そのとき、ヴィターリーの背後で空咳がした。
音が外に漏れないよう、咳の音に気遣いが見えたが、サーシャの咳は日増しにひどくなっていく。
ヴィターリーは厨房で紅茶を淹れ、サーシャに運ぶ。
「サーシャ、列車が再開したら、一緒にドイツに行こう」
「ドイツ?」
サーシャは上目遣いでヴィターリーを見た。
「オーストリアでもフランスでもいい。

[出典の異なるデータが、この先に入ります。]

/-- For each command the next state holds what is named here. R273 to R278, R281: the one item that waits for verification under a ready receive context, of a LIN response whose route leads to one signal engine, with a trailer made over a value above L, within the window, within 2^TFV_BITS of L, in the epoch of L unless the context is flat, and below the ceiling, passes: L becomes the value, AUTH_VERIFIED counts, and the PDU joins the engine's queue. R280: the next copy for a CAN port under a ready transmit context, with room for the trailer and below the ceiling, gains the trailer over L + 1, L becomes L + 1, AUTH_APPENDED counts and the copy waits no more. R281: a ceiling write that is pending sets the ceiling RESERVE above L, and a copy that waited for it then gains its trailer. R284: a newer epoch is stored, with VALID and the event, and every started context that is not flat takes it; another sets EPOCH_LOW and changes no value. R291: an expired session ends its operation and sets LEASE in its engine's window: a verification drops its item and frame, an append takes its copy out of the waiting ones, a protection ends the copy with the bad-check ending, the opening of a frame closes it. With nothing of its kind waiting a command changes nothing. -/
def Obligations.AuthenticationComplete : Prop :=
  (∀ (s : State) (c : Fin 4096) (e : Fin 4) (it : PipeItem) (f : Frame) (i k : Nat) (v : BitVec 64) (part : List Byte), s.cmacRom = false → f.can = none → f.lin.isSome = true → f.refs = 1 → f.fid = it.fid → it.plan = .route i → it.strip = 0 → ToEngine s it.gen i k → k < 4 → CmacReady s it.gen c e → s.ent it.gen wAuth AUTH_CTX.DIR c = 0 → s.fv c < v.toNat → v.toNat - s.fv c ≤ max 1 (s.ctx it.gen AUTH_CTX.ACC_WIN c) → v.toNat - s.fv c ≤ 2 ^ s.tfvBits it.gen c → s.entOn it.gen wAuth AUTH_CTX.FLAT c = true ∨ v.toNat / 2 ^ 40 = s.fv c / 2 ^ 40 → v.toNat < s.ceil c → Completes (.authVerify c e) (verifyItem s c it f (byteList part ++ s.trailer it.gen c v.toNat (byteList part))) fun t =>
    t.fv c = v.toNat ∧ OneMore s t wAuth AUTH_VERIFIED.COUNT ∧ t.fab.pipe = [] ∧
    t.exq k = s.exq k ++ [extractOf s it (byteList part ++ s.trailer it.gen c v.toNat (byteList part)) i]) ∧
  (∀ (s : State) (c : Fin 4096) (e : Fin 4) (p : Fin 16) (x : Copy) (h : CanHdr), s.cmacRom = false → s.appendNext c = some x → x.dest = 0x10 + p.val → x.can = some h → CmacReady s (s.genOf wAuth) c e → s.ent (s.genOf wAuth) wAuth AUTH_CTX.DIR c = 1 → s.fv c + 1 < s.ceil c → x.data.length + s.trailerLen (s.genOf wAuth) c ≤ canLimit h.fmt → s.fv c < 2 ^ 64 - 1 → Completes (.authAppend c e) s fun t =>
    t.fv c = s.fv c + 1 ∧ OneMore s t wAuth AUTH_APPENDED.COUNT ∧ t.fab.appendQ = s.fab.appendQ.filter (· != x.cid) ∧
    t.txq p = (s.txq p).map fun y => if y.cid = x.cid then { y with outCtx := 0, data := canPad h.fmt (x.data ++ s.trailer (s.genOf wAuth) c (s.fv c + 1) x.data) } else y) ∧
  (∀ (s : State) (c : Fin 4096) (e : Fin 4) (p : Fin 16) (x : Copy) (h : CanHdr), s.cmacRom = false → s.guard.ceilPend.contains c.val = true → (s.verifying c).isNone = true → s.ceil c = s.fv c + 1 → s.appendNext c = some x → x.dest = 0x10 + p.val → x.can = some h → CmacReady s (s.genOf wAuth) c e → s.ent (s.genOf wAuth) wAuth AUTH_CTX.DIR c = 1 → x.data.length + s.trailerLen (s.genOf wAuth) c ≤ canLimit h.fmt → s.fv c < 2 ^ 64 - 1 → Completes (.authCeilWrite c e) s fun t =>
    t.fv c = s.fv c + 1 ∧ t.ceil c = s.fv c + s.reserve ∧ t.guard.ceilPend.contains c.val = false ∧ OneMore s t wAuth AUTH_APPENDED.COUNT ∧
    t.fab.appendQ = s.fab.appendQ.filter (· != x.cid) ∧
    t.txq p = (s.txq p).map fun y => if y.cid = x.cid then { y with outCtx := 0, data := canPad h.fmt (x.data ++ s.trailer (s.genOf wAuth) c (s.fv c + 1) x.data) } else y) ∧
  (∀ (s : State) (c : Fin 4096) (e : Fin 4), s.guard.ceilPend.contains c.val = true → (s.verifying c).isNone = true → s.appendNext c = none → Completes (.authCeilWrite c e) s fun t =>
    t.ceil c = s.fv c + s.reserve ∧ t.guard.ceilPend.contains c.val = false ∧ t.regs = s.regs ∧ t.fab = s.fab) ∧
  (∀ (s : State) (init : Initiator) (v : BitVec 24), WriteOpen s init wAuth 0x144 → s.epochNew v.toNat = true → Completes (.authEpochWrite init v) s fun t =>
    t.rd wAuth AUTH_EPOCH.EPOCH = v.toNat ∧ t.on wAuth AUTH_EPOCH.VALID = true ∧ EvSet t wAuth 1 ∧
    ∀ c : Fin 4096, t.fv c = if s.guard.started.contains c.val && !s.flat c then v.toNat * 2 ^ 40 else s.fv c) ∧
  (∀ (s : State) (init : Initiator) (v : BitVec 24), WriteOpen s init wAuth 0x144 → s.epochNew v.toNat = false → Completes (.authEpochWrite init v) s fun t =>
    t.on wAuth AUTH_STAT.EPOCH_LOW = true ∧ t.rd wAuth AUTH_EPOCH.EPOCH = s.rd wAuth AUTH_EPOCH.EPOCH ∧ t.guard = s.guard) ∧
  (∀ (s : State) (c : Fin 4096) (e : Fin 4) (x : Copy), s.appendNext c = some x → Completes (.keySessionLeaseExpiry (.append c e)) s fun t =>
    t.fab.appendQ = s.fab.appendQ.filter (· != x.cid) ∧ t.fab.appendWait = s.fab.appendWait.filter (·.cid != x.cid) ∧
    t.on (wCmac e) UNIT_STICKY.LEASE = true) ∧
  (∀ (s : State) (c : Fin 4096) (e : Fin 4) (it : PipeItem) (f : Frame), s.verifying c = some (it, f) → f.refs = 1 → Completes (.keySessionLeaseExpiry (.verify c e)) s fun t =>
    (t.fab.pipe.all fun i => i.fid != f.fid) = true ∧ t.frame f.fid = none ∧ t.on (wCmac e) UNIT_STICKY.LEASE = true) ∧
  (∀ (s : State) (p : Fin 6) (x : Copy) (k : Nat), s.sending p = some x → s.secyOn p = true → s.txSc p = some k → x.outCtx = 0 → s.ethState p ≠ ethLoop → x.dest = p.val → Completes (.keySessionLeaseExpiry (.protect p)) s fun t =>
    t.sending p = none ∧ .ethFrame p (ethOctets x.data true) true ∈ t.outs ∧ t.on (wGcm (gcmEngine p true)) UNIT_STICKY.LEASE = true) ∧
  (∀ (s : State) (p : Fin 6) (n : Nat) (f : Frame), s.rxOpen p = some ⟨some f.fid, n⟩ → s.frame f.fid = some f → s.secyOn p = true → s.rd wMacsec (MSEC_PORT.VALIDATE.elem p) ≠ 0 → (secTag f.data).isSome = true → s.ethState p ≠ ethLoop → Completes (.keySessionLeaseExpiry (.receive p)) s fun t =>
    t.rxOpen p = some ⟨none, n⟩ ∧ t.frameOpen f.fid = false ∧ t.on (wGcm (gcmEngine p false)) UNIT_STICKY.LEASE = true) ∧
  (∀ (s : State) (p : Fin 6), s.sending p = none → Quiet (.keySessionLeaseExpiry (.protect p)) s) ∧
  (∀ (s : State) (c : Fin 4096) (e : Fin 4), s.verifying c = none → Quiet (.authVerify c e) s) ∧
  (∀ (s : State) (c : Fin 4096) (e : Fin 4), s.appendNext c = none → Quiet (.authAppend c e) s) ∧
  (∀ (s : State) (c : Fin 4096) (e : Fin 4), s.guard.ceilPend.contains c.val = false → Quiet (.authCeilWrite c e) s)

私は世界にヤローキンの曲を紹介したい。彼の才能はアルトランディアだけに埋もれていいものじゃない。そのときは手伝ってくれるかい?」
沈んでいるサーシャを元気付けたくて、ヴィターリーは明るく話しかけた。
いつかのように喜んでくれるかと思いきや、
「……私には旅券がないよ」
サーシャは寂しそうに言った。
「大丈夫だ。ミーチャに頼めば何とかなる。彼ならすごい旅券を手に入れてくれるよ。一等車に乗れて、快適な旅が約束されている」
隣の部屋にいるミーチャは、聞き耳を立てながら苦笑する。相変わらず彼は自分の苦労も知らないで好き勝手なことを言っている。
だが、それでいいのだ。ヴィターリーは何も知らなくていい。それが一番幸せなことなのだから。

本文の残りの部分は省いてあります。